Task goal:
Find the lines below holding the word "stays" and copy each of them.
++++++++
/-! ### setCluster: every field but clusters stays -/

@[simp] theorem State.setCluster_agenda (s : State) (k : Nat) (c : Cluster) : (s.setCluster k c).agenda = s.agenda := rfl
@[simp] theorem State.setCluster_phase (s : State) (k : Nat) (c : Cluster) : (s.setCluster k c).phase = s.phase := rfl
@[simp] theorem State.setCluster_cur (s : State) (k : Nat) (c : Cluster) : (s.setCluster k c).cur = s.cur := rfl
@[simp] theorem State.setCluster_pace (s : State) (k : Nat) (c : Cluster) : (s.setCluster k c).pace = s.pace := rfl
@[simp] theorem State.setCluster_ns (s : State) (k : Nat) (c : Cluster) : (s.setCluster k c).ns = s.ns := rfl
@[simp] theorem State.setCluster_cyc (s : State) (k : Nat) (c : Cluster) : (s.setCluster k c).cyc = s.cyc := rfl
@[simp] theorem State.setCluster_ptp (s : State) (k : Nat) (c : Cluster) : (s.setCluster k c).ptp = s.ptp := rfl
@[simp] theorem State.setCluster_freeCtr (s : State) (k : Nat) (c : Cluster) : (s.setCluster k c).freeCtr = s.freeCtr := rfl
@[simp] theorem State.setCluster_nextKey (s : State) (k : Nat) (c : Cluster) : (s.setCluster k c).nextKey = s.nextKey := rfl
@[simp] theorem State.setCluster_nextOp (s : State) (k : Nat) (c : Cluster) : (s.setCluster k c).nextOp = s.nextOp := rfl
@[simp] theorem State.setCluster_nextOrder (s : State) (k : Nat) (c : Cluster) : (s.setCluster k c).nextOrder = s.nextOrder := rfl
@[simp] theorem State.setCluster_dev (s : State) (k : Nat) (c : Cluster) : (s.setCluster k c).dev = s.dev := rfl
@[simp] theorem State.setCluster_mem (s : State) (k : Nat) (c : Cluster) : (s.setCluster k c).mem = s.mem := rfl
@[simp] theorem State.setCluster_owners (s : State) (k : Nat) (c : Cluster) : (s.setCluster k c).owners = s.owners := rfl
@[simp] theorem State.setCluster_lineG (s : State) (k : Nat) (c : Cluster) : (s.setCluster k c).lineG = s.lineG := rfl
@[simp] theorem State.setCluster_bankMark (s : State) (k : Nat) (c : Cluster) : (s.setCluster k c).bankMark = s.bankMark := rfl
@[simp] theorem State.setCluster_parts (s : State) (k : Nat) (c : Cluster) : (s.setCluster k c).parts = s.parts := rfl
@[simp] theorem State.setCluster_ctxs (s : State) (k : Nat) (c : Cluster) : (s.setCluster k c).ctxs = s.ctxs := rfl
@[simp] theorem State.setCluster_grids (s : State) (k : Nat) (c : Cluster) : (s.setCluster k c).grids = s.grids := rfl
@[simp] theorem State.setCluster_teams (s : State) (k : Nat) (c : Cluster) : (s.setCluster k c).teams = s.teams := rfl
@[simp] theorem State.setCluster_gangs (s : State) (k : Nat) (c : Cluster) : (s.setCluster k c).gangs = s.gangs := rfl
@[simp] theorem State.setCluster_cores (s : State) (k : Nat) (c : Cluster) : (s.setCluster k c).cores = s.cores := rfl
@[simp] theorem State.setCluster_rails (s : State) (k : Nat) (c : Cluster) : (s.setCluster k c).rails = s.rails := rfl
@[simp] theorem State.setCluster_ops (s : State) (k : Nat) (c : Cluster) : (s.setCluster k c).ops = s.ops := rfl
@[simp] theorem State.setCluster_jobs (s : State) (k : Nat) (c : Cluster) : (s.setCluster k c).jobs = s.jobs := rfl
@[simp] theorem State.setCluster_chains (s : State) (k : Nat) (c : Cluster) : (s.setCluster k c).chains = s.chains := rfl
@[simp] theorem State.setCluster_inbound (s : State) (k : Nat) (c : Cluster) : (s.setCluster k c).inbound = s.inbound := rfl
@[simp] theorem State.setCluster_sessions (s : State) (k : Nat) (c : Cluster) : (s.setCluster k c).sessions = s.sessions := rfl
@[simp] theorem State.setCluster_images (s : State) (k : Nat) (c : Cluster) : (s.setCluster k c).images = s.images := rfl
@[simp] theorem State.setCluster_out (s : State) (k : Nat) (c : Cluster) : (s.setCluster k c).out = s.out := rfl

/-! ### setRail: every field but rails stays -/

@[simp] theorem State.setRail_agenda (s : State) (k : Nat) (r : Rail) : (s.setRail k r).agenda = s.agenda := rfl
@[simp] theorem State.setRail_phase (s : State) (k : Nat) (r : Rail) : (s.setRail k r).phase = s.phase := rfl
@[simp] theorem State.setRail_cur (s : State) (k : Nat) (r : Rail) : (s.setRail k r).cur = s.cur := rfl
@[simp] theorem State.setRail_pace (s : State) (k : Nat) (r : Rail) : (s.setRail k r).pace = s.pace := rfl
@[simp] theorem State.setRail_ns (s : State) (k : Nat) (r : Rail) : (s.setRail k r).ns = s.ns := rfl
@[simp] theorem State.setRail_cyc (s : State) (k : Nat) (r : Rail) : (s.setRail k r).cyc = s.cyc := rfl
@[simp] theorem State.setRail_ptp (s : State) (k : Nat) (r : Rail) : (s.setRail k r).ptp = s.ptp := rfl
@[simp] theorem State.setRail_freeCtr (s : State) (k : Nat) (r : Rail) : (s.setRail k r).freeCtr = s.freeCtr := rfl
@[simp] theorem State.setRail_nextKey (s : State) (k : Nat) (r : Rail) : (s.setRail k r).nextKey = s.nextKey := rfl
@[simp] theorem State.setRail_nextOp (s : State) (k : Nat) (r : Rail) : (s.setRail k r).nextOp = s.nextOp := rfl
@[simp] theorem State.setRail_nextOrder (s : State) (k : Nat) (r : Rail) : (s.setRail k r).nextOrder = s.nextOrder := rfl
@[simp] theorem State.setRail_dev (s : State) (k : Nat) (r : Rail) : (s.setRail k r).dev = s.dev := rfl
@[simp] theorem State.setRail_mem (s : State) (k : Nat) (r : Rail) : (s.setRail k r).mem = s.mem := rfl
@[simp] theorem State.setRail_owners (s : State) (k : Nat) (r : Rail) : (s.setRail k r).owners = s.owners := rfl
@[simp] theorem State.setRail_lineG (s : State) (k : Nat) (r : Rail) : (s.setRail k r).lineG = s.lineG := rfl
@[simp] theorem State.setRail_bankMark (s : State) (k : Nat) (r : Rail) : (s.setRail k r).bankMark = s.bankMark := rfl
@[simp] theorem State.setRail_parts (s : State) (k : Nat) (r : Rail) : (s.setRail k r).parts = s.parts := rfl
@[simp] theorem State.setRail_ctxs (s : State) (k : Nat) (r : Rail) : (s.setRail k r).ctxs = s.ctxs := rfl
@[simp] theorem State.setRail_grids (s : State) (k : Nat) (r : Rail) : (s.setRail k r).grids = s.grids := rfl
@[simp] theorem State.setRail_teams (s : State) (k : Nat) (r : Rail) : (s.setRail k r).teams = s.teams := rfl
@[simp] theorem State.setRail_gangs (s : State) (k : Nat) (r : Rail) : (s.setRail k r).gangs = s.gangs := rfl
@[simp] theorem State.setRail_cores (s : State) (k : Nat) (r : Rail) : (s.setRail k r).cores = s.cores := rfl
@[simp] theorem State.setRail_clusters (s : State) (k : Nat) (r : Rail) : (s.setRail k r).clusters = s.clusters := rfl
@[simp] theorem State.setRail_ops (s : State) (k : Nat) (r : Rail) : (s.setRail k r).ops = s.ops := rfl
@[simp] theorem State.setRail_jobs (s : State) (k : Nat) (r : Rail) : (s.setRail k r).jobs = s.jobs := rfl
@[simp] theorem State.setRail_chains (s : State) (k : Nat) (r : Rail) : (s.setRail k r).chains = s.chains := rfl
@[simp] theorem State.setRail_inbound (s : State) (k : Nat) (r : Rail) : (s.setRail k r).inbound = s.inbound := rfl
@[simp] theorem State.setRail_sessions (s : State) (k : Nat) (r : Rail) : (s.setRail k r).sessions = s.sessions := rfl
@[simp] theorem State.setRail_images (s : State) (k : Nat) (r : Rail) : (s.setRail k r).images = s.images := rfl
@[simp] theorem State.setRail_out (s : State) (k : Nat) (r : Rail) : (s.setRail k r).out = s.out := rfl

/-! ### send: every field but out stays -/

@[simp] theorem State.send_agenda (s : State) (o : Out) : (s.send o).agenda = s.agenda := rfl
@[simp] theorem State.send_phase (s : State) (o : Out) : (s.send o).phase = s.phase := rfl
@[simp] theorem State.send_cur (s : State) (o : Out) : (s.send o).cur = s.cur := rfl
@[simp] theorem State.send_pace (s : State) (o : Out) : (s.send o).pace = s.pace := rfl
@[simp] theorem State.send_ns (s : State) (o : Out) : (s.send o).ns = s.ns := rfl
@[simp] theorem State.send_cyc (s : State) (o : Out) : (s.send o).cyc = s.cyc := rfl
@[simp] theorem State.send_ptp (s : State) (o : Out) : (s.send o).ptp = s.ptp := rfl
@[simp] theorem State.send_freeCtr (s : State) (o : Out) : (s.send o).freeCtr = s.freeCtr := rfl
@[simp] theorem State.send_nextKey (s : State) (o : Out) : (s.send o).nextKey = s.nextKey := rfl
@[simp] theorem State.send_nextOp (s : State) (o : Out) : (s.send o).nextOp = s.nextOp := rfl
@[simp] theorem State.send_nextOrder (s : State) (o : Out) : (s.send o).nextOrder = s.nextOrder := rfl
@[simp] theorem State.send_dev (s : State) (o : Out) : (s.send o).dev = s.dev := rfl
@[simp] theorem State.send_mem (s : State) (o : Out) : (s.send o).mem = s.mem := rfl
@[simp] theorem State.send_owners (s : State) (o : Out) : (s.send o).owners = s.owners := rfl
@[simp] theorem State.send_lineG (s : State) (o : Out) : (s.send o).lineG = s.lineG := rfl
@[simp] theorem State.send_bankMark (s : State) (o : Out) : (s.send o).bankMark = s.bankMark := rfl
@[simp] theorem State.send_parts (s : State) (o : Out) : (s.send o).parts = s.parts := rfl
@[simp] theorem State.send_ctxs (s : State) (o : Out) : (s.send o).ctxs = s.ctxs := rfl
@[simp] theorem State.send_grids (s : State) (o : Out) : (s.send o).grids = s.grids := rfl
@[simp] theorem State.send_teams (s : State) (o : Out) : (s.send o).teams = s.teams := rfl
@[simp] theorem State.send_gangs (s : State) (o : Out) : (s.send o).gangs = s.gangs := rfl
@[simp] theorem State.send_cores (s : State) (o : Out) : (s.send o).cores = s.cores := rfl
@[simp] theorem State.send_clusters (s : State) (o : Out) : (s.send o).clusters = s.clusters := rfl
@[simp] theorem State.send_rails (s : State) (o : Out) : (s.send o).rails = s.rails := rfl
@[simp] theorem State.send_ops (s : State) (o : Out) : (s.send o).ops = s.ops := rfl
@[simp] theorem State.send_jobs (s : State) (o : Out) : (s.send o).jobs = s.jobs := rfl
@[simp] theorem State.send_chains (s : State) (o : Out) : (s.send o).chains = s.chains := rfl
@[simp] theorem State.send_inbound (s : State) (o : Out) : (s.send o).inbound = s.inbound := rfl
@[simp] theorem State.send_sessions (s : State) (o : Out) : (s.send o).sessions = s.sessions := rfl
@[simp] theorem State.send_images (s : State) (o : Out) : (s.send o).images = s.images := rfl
++++++++
Task answer:
/-! ### setCluster: every field but clusters stays -/
/-! ### setRail: every field but rails stays -/
/-! ### send: every field but out stays -/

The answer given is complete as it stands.